The Spaniards of the 16th century called eggplants 'Berengenas' or 'apples of love' . Arab and Asian traders brought eggplant to the Middle East, North Africa, and finally Europe. The first eggplants were small, round egg-shaped, a characteristic from which its name is derived
Eggplant arrived on the European scene when the Moors invaded Spain during the 8th century. The Italians encountered the fruit through trading with the Arabs about the 13th century. Throughout the 1500's Spanish and Portuguese explorers brought the eggplant to central and north America .

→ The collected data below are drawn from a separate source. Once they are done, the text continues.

-- ==== Sys2Proof/Machine/Poll.lean ====
section
/-! DEFINITION. What the machine does of itself between the bundles, without a time of its own: the first event whose
condition holds (R34, R145, R262, R297 to R303, R316 to R324, R332, R338, R342, R376, R384, R387, R389, R390). -/

namespace Sys2Proof

/-- The first record that meets a test, as an event. -/
def Tbl.event {α : Type} (t : Tbl α) (p : Nat → α → Bool) (e : Nat → Machine.Event) : Option Machine.Event :=
  (t.find? fun x => p x.1 x.2).map fun x => e x.1

end Sys2Proof

namespace Sys2Proof.Machine


/-- Reset, boot and leadership (R384, R387). -/
def State.pollBoot (s : State) : Option Event :=
  if s.bootStage = 1 ∧ s.bootFail = 0 then some .packageReset
  else if s.bootStage = 2 ∧ s.bootFail = 0 ∧ s.queenExpiry ≤ s.time then some (.queenClaim 0)
  else if 4 ≤ s.bootStage ∧ s.bootStage ≤ 6 ∧ s.bootFail = 0 then some .bootStep
  else if s.leading && decide (s.queenExpiry ≤ s.time) then some .queenExpiry
  else none

/-- A gang whose release or acquire can go on, or whose BARSYN's wait is over (R196, R214, R274). -/
def State.syncDue (s : State) (gid : Nat) (g : Gang) : Bool :=
  (g.sync.isSome && s.syncReady gid) || ((g.seated || g.park == .ended) && s.syncBarOver g)

/-- FREEZE can go on (R34). -/
def State.freezeDue (s : State) (gid : Nat) (g : Gang) : Bool :=
  (g.park == .freezing && (!(s.freezePublishes g).isEmpty || s.freezeQuiet gid g)) ||
    (g.park == .frozen && decide (g.wake ≤ s.time))

/-- The gang that fetch serves next at the end of the cycle (R102). DEDUCED, log 110. -/
def State.pollFetch (s : State) : Option Event := s.gangs.event (fun _ g => g.fetchDue) .streamFetch

/-- Copies, arrivals, fences, and gangs that end, freeze or are to trap. -/
def State.pollGangs (s : State) : Option Event :=
  s.copies.event s.copyCanStart .copyCompletion
  <|> s.gangs.findSome? (fun p => p.2.groups.event (fun _ x => s.retireDue p.1 p.2 x) (.batchRetirement p.1))
  <|> s.arrivals.event (fun _ a => s.arrivalReady a) .barrierArrival
  <|> s.gangs.event s.syncDue .releaseWaitEnd
  <|> s.gangs.event (fun _ g => g.pageDue) .page
  <|> s.gangs.event (fun i g => g.mayEnd || (g.park == .killed && s.killSettled i g)) .gangEnd
  <|> s.gangs.event s.freezeDue .freezeSnapshot
  <|> s.gangs.event (fun _ g => g.starved s.time) .starvationBound

/-- A refill of a core that can go on: its translation is there, or a place for it (R108, R109). -/
def State.refillDue (s : State) (core : Nat) (c : Core) : Option Event :=
  c.refills.event (fun id r =>
      r.running && ((r.due.isNone && !s.refillWalks core id) || (r.stalled && (s.makePlace core r.handler r.launch).isSome)))
    (.refillInstall core)

/-- A monitor run that was parked for a register has it, and goes on with the WRITE whose value waits in INW (R224, R396). -/
def State.monitorDue (s : State) (c : Core) : Bool :=
  s.debugOpen && !s.halted && c.dbg.inFull &&
  match c.monitor, c.run with
  | some m, some r => m.waits && m.pending.isSome && r.served.isSome && !(c.parked.any fun p => p.gid == r.gid)
  | _, _ => false

/-- Refills, traps and a monitor's WRITE. -/
def State.pollCores (s : State) : Option Event :=
  s.cores.findSome? (fun p => s.refillDue p.1 p.2)
  <|> s.cores.event (fun _ c => s.monitorDue c) .write
  <|> s.cores.event (fun n _ => (s.trapWork n).isSome) .handlerRunStart

/-- The firing a die makes now, named by what made the queue eligible (R299, R300). -/
def State.firingEvent (s : State) (die : Nat) : Option Event :=
  (s.nextFiring die).map fun q =>
    let x := s.queue q
    if (match x.cfg with | some c => x.full c | none => false) then .firing die else .ageTrigger q

/-- The Hive: bursts and held pushes. -/
def State.pollHive (s : State) : Option Event :=
  if s.sleeping then none
  else
    s.queues.event (fun _ x => s.burstDue x) .refillBurstStart
    <|> s.queues.event (fun _ x => !x.held.isEmpty && !x.refuses) .heldPushAccept

/-- Firings, decided on every record that has arrived in the cycle, at its end too (R300, R310). DEDUCED, log 70. -/
def State.pollFirings (s : State) : Option Event := if s.sleeping then none else dies.findSome? s.firingEvent

/-- A team that waits for a save can go on to form it (R338). -/
def State.saveDue (s : State) (tid : Nat) (t : Team) : Bool :=
  t.phase == .stopping && match t.saved with
    | some v => !v.formed && s.saveSettled tid t v && !(s.faults.vals.any fun f => f.clients.contains (.save tid))
    | none => false

/-- Launches and teams. -/
def State.pollTeams (s : State) : Option Event :=
  if s.sleeping then none
  else
    s.launches.event (fun _ l => l.stage == 0) .prologueDispatch
    <|> s.teams.event (fun _ t => s.teamMayComplete t) .teamCompletion
    <|> s.teams.event s.saveDue .saveComplete
    <|> dies.findSome? (fun d => (s.nextPlacement d).map fun p => if p.2 then Event.restore p.1 else .teamPlacement d p.1)
    <|> dies.findSome? (fun d => (s.nextVictim d).map fun v => Event.teamPlacement d v.1)
    <|> s.teams.event (fun i t => s.loadDue i t || s.restoreReady i t) .restore

/-- Walks that wait to start (R262). -/
def State.pollWalks (s : State) : Option Event :=
  (s.walks.find? fun p => p.2.due.isNone && decide (s.walksRunning (dieOf p.2.core) < Config.walksPerDie)).map fun p =>
    .tlbWalkDone (dieOf p.2.core) p.1

/-- Cores and dies that go idle, at the end of the cycle: a placement decided in it wins (R389, R390). -/
def State.pollIdle (s : State) : Option Event :=
  (if s.sleeping || decide (s.time < 10000) then none
   else ((List.range Config.coreCount).find? s.mayGate).map Event.a1Entry)
  <|> (if s.sleeping || decide (s.time < 1000000) then none else (dies.find? fun d => s.mayPark d && (s.dirtyOn d || !s.writingFrom d)).map Event.a2Entry)

/-- HALT's withdrawals, and power states (R389, R390, R393). -/
def State.pollPower (s : State) : Option Event :=
  s.parkedDies.event (fun d _ => s.wantsDie d) .a2Exit
  <|> (if s.halted && s.cores.keys.any s.portHeld then some .halt else none)
  <|> (if s.maySleep && (s.dirtyAnywhere || s.writebacks.isEmpty) then some .d3hotRequest else none)

/-- The next event at the end of a cycle: firings, fetches, and what goes idle (R102, R310, R390). -/
def State.pollEnd (s : State) : Option Event := s.pollFirings <|> s.pollFetch <|> s.pollIdle

/-- The next event without a time of its own. DESIGN CHOICE, log 11. -/
def State.poll (s : State) : Option Event :=
  s.pollBoot <|> s.pollGangs <|> s.pollWalks <|> s.pollCores <|> s.pollHive <|> s.nextCommand <|> s.pollFirings <|>
  s.pollTeams <|> s.pollPower

/-- A group of the gang has GUARD to raise (R73). -/
def Gang.guardDue (g : Gang) (groups : List Nat) : Bool :=
  groups.any fun k => match g.group k with | some x => x.guardPend | none => false

/-- A gang whose next reference is the STOP escape, and whose groups can end, or have GUARD to raise: the trap comes
before the wait for an unretired batch, as at EXIT and FREEZE (R73, R101). DEDUCED, log 27. -/
def State.nextStop (s : State) : Option (Nat × Gang) :=
  if s.halted then none
  else s.gangs.find? fun p =>
    p.2.seated && p.2.fetch == .stop && p.2.park == .none && p.2.active != 0 &&
      (p.2.guardDue p.2.liveGroups || !p.2.sealsFull [] p.2.liveGroups)

end Sys2Proof.Machine
end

Unique in it's taste, eggplant is a very good source of dietary fiber, potassium, manganese, copper and thiamin (vitamin B1). It is also a good source of vitamin B6, folate, magnesium and niacin.
Eggplants belong to the nightshade family of vegetables, which also includes tomatoes, sweet peppers and potatoes. They grow in a manner much like tomatoes, hanging from the vines of a plant that grows several feet in height.
Eggplant ranges in color from deep, vibrant purple to pale, almost translucent white, and in length from 5cm to 30cm. Eggplants are typically about 20 to 25cm long and 10cm in diameter, with a glossy, dark purple skin. Other varieties include the smaller, narrower Japanese / Asian eggplant, the Italian / baby eggplant, which looks like a miniature version of the common variety and white eggplants the size and shape of eggs.
Choose eggplant that is lighter , therefore will have fewer seeds which cause the bitterness , some will advise to choose an eggplant which is heavy.
If the eggplant is young, the skin is edible. As the eggplant ages, the skin becomes bitter and may require peeling. The flesh discolors rapidly, so cut eggplant just before cooking. Slice eggplant, salt it and let it weep for 20 minutes to remove any bitter flavor. Cube it and bake in a tomato sauce .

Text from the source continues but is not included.